The more exotic side of Generation 3.0 is the incorporation of naturally occurring locomotion techniques into robotic technology. Biomimetics, the mimicry of biological design, treats evolution and natural selection as the ultimate proof-of-concept validators, and in the animal kingdom, the wheel is conspicuous by its absence.
Evolution has produced two alternatives for all-purpose ground locomotion – slithering and walking – and DARPA has research projects in both areas.
The TTO's version of the snake is the multi dimensional mobility robot (MDMR) programme, which will investigate the use of 'serpentine mobility' concepts to navigate extreme terrain such as highly slippery surfaces and near-vertical slopes. Of course, the other critical capacity of a snake is that it's narrow and flexible, and thus can wriggle into rock fissures, ventilation shafts, and other spaces that might be found in, say, sites like the Tora Bora complex in Afghanistan.

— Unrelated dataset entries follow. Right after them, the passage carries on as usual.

-- ==== Sys2Proof/Tests/Slice0.lean ====
section
/-! SUPPORT. Tests: for every statement with hypotheses a small state and operands that meet them, clause by clause and at the
bounds of the ranges (witness_<statement>), and single commands and checks whose results the spec gives (test_<what>). -/

namespace Sys2Proof.Tests

-- One theorem after the other: the long kernel evaluations below would else hold up a thread for each theorem that waits.
set_option Elab.async false

open Sys2Proof.Machine

/-! ### Small states -/

/-- Every domain is on. -/
def all : State := State.reset.setFld Reg.PWR_STATUS Fld.PWR_STATUS_ON 0x7F

/-- AON alone is on. -/
def dark : State := State.reset.setFld Reg.PWR_STATUS Fld.PWR_STATUS_ON 0x40

/-- The guard lock is set. -/
def shut (s : State) : State := s.setFld Reg.GUARD_CTL Fld.GUARD_CTL_LOCK 1

/-- A die's link is down. -/
def unlinked (s : State) (d : Die) : State := { s with linkDown := vset s.linkDown d.bit true }

/-- CK is lost at a die. -/
def unclocked (s : State) (d : Die) : State := { s with ckLost := vset s.ckLost d.bit true }

/-- The part is in Tether mode. -/
def tethered : State := dark.setFld Reg.TETHER_STATUS Fld.TETHER_STATUS_ACTIVE 1

/-- The reference is ready. -/
def ready : State := all.setFld Reg.REF_STATUS Fld.REF_STATUS_REF_READY 1

/-- Port `n` is in role `r`. -/
def inRole (n r : Nat) : State := all.setFld (Reg.PORT_STATUS n) Fld.PORT_STATUS_ROLE_ACTIVE r

/-- The modem of port 1 is enabled in role 1, with addresses 2 and 1. -/
def toneOn : State :=
  (((inRole 1 1).setFld (Reg.MODEM_CTL 1) Fld.MODEM_CTL_EN 1).setFld (Reg.MODEM_ADDR 1) Fld.MODEM_ADDR_MASTER_SRC 2).setFld
    (Reg.MODEM_ADDR 1) Fld.MODEM_ADDR_ADDR 1

/-- A one-bit or short field of a transceiver's status. -/
def rx (s : State) (x : Trx) (r : Nat) : State :=
  (s.setFld (Reg.TRX_CTL x.idx) Fld.TRX_CTL_EN 1).setFld (Reg.TRX_STATUS x.idx) Fld.TRX_STATUS_RX_STATE r

/-! ### The queue and the whole machine -/

theorem witness_StepRunsFrontCommand :
    ({ State.reset with pending := [.faultClr, .cfgCommit] } : State).pending = Instr.faultClr :: [.cfgCommit] := rfl

theorem witness_IdleStepCounts : State.reset.pending = [] ∧ State.reset.od.window = none ∧ State.reset.tbLoad = none := ⟨rfl, rfl, rfl⟩

theorem witness_StepKeepsSummary : State.reset.SummaryHolds ∧ step State.reset = .next State.reset.idle :=
  ⟨by unfold State.SummaryHolds; decide, rfl⟩

/-! ### Fields -/

theorem witness_FieldsReadAndWrite :
    (⟨0, 32⟩ : Fld).lo + (⟨0, 32⟩ : Fld).len ≤ 32 ∧ (⟨31, 1⟩ : Fld).lo + (⟨31, 1⟩ : Fld).len ≤ 32 ∧
      (⟨0, 31⟩ : Fld).lo + (⟨0, 31⟩ : Fld).len ≤ (⟨31, 1⟩ : Fld).lo := by decide

/-- R3: bit 31 alone of a word is a signed field's −1. -/
theorem test_signed_field : (⟨31, 1⟩ : Fld).get 0x80000000 = 1 ∧ (⟨28, 4⟩ : Fld).sget 0x80000000 = -8 := by decide

/-- R4: the low byte stands at the lowest address. -/
theorem test_little_endian : (State.reset.setSramBytes 0x800000 [0x78, 0x56, 0x34, 0x12]).sramLoad 0x800000 4 = 0x12345678 := by
  decide

/-! ### Host port -/

theorem witness_HostSram :
    State.reset.hostLive = true ∧ State.reset.coreHeld = false ∧ State.reset.pwr.fullReq = false ∧ (2 : BitVec 2) ≠ 3 ∧
      inSram (0x800000 : BitVec 24).toNat = true ∧ inSram (0xBFFFFF : BitVec 24).toNat = true ∧
      (0xBFFFFC : BitVec 24).toNat % sizeBytes 2 = 0 ∧ (0xBFFFFC : BitVec 24).toNat + 4 * [(7 : Word)].length = 0xC00000 := by decide

theorem witness_HostSram_longest : (10 : BitVec 4).toNat ≤ 10 ∧ (List.replicate 1024 (0 : Word)).length = 2 ^ (10 : BitVec 4).toNat ∧
    (0xBFF000 : BitVec 24).toNat + 4 * (List.replicate 1024 (0 : Word)).length = 0xC00000 := by
  rw [List.length_replicate]; decide

theorem witness_HostRefusedAccess :
    State.reset.hostCheck (hostAccess .read 2 0 0xC00000 0) = .noReg ∧
      State.reset.hostCheck (hostAccess .read 3 0 0x800000 0) = .sizeFault ∧
      State.reset.hostCheck (hostAccess .read 2 0 0xBFFFFE 0) = .alignFault ∧
      State.reset.hostCheck (hostAccess .write 1 0 0xBFFFFF 0) = .alignFault ∧
      State.reset.hostCheck (hostAccess .read 2 0 (BitVec.ofNat 24 Reg.CONV_EVENT) 0) = .domainOff := by decide

/-- A burst outside the map, one of a wrong SIZE, one at a misaligned address, one into a domain that is off; a LEN of 11 in the SRAM and outside
the map. -/
theorem witness_HostRefusedAccess_bursts :
    (∀ i, i < 2 ^ (1 : BitVec 4).toNat →
      all.hostCheck (hostAccess .burstRead 2 1 0xC00000 i) = .noReg ∧ all.hostCheck (hostAccess .burstWrite 1 1 0x800000 i) = .sizeFault ∧
      all.hostCheck (hostAccess .burstRead 2 1 0x800002 i) = .alignFault ∧
      State.reset.hostCheck (hostAccess .burstWrite 2 1 (BitVec.ofNat 24 Reg.CONV_EVENT) i) = .domainOff) ∧
      [(5 : Word), 6].length = 2 ^ (1 : BitVec 4).toNat ∧ (1 : BitVec 4).toNat ≤ 10 ∧ 10 < (11 : BitVec 4).toNat ∧
      hostKnown (0x800000 : BitVec 24).toNat true = true ∧ hostKnown (0xC00000 : BitVec 24).toNat true = false := by decide +kernel

theorem witness_RcReadClears :
    let a := BitVec.ofNat 24 Reg.TB_EVENT
    State.reset.hostCheck (hostAccess .read 2 0 a 0) = .ok ∧ inSram a.toNat = false ∧ peekOf a.toNat = none ∧
      pairLow a.toNat = false ∧ pairHigh a.toNat = false ∧ a.toNat ≠ Reg.IRQ_STATUS ∧ a.toNat ≠ Reg.HOST_EVENT ∧
      (0 : Word) &&& rcMask a.toNat = 0 ∧ State.reset.hostLive = true ∧ State.reset.coreHeld = false ∧
      State.reset.pwr.fullReq = false := by decide

/-- Plain registers within reach in every domain, with the lock open and the lane stopped; a pair's two words, the second of them read in
another state; a PEEK alias and what it shows. -/
theorem witness_RcReadClears_plain :
    let a := BitVec.ofNat 24 Reg.TB_LO
    let p := BitVec.ofNat 24 (Reg.SYS_DIE_EVENT + 0x800)
    all.hostLive = true ∧ all.coreHeld = false ∧ all.pwr.fullReq = false ∧ all.locked = false ∧ all.laneState 0 = 0 ∧
      (∀ x ∈ [Reg.IRQ_ENABLE, Reg.TB_SET_LO, Reg.TB_SET_HI, Reg.PWR_IRQ_EN, Reg.CONV_IRQ_EN, Reg.SEQ_CFG, Reg.LANE_PERIOD 0, Reg.RING_TX_HDR,
        Reg.LOG_CTL], all.reachable x = true) ∧
      pairLow a.toNat = true ∧ peekOf a.toNat = none ∧ peekOf (a.toNat + 4) = none ∧ inSram a.toNat = false ∧
      inSram (a.toNat + 4) = false ∧ rcMask a.toNat = 0 ∧ rcMask (a.toNat + 4) = 0 ∧
      all.hostCheck (hostAccess .read 2 0 a 0) = .ok ∧ all.hostCheck (hostAccess .read 2 0 (a + 4) 0) = .ok ∧
      ({ State.reset with latches := all.latches } : State).latches = all.latches ∧
      pairHigh a.toNat = false ∧ peekOf p.toNat = some Reg.SYS_DIE_EVENT ∧ p.toNat % 4 = 0 ∧ (findReg p.toNat).isSome = false ∧
      inSram p.toNat = false ∧ all.reachable Reg.SYS_DIE_EVENT = true := by decide

theorem witness_AbortedTransaction :
    State.reset.hostLive = true ∧ State.reset.pwr.fullReq = false ∧ hostWords .write 0 ≠ 0 ∧ (1 : BitVec 4).toNat ≤ 10 ∧ [(7 : Word)].length ≤ 2 ^ (1 : BitVec 4).toNat ∧
      (0x800000 : BitVec 24).toNat % 4 = 0 ∧ 0x800000 ≤ (0x800000 : BitVec 24).toNat ∧ (0x800000 : BitVec 24).toNat + 4 ≤ 0xC00000 := by
  decide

DARPA has several walking robot programmes. One such vehicle is TTO's Big Dog, a four-legged 'pack mule' developed by Boston Dynamics. Big Dog has become a minor Youtube celebrity due to its ability to regain its footing after slipping on ice – without human intervention.
Similarly, the Strategic Technology Office (STO) manages the urban ops hopper programme, which aims to develop a hybrid legs-with-wheels robot with a vertical jump several times greater than that of your average pro basketball player.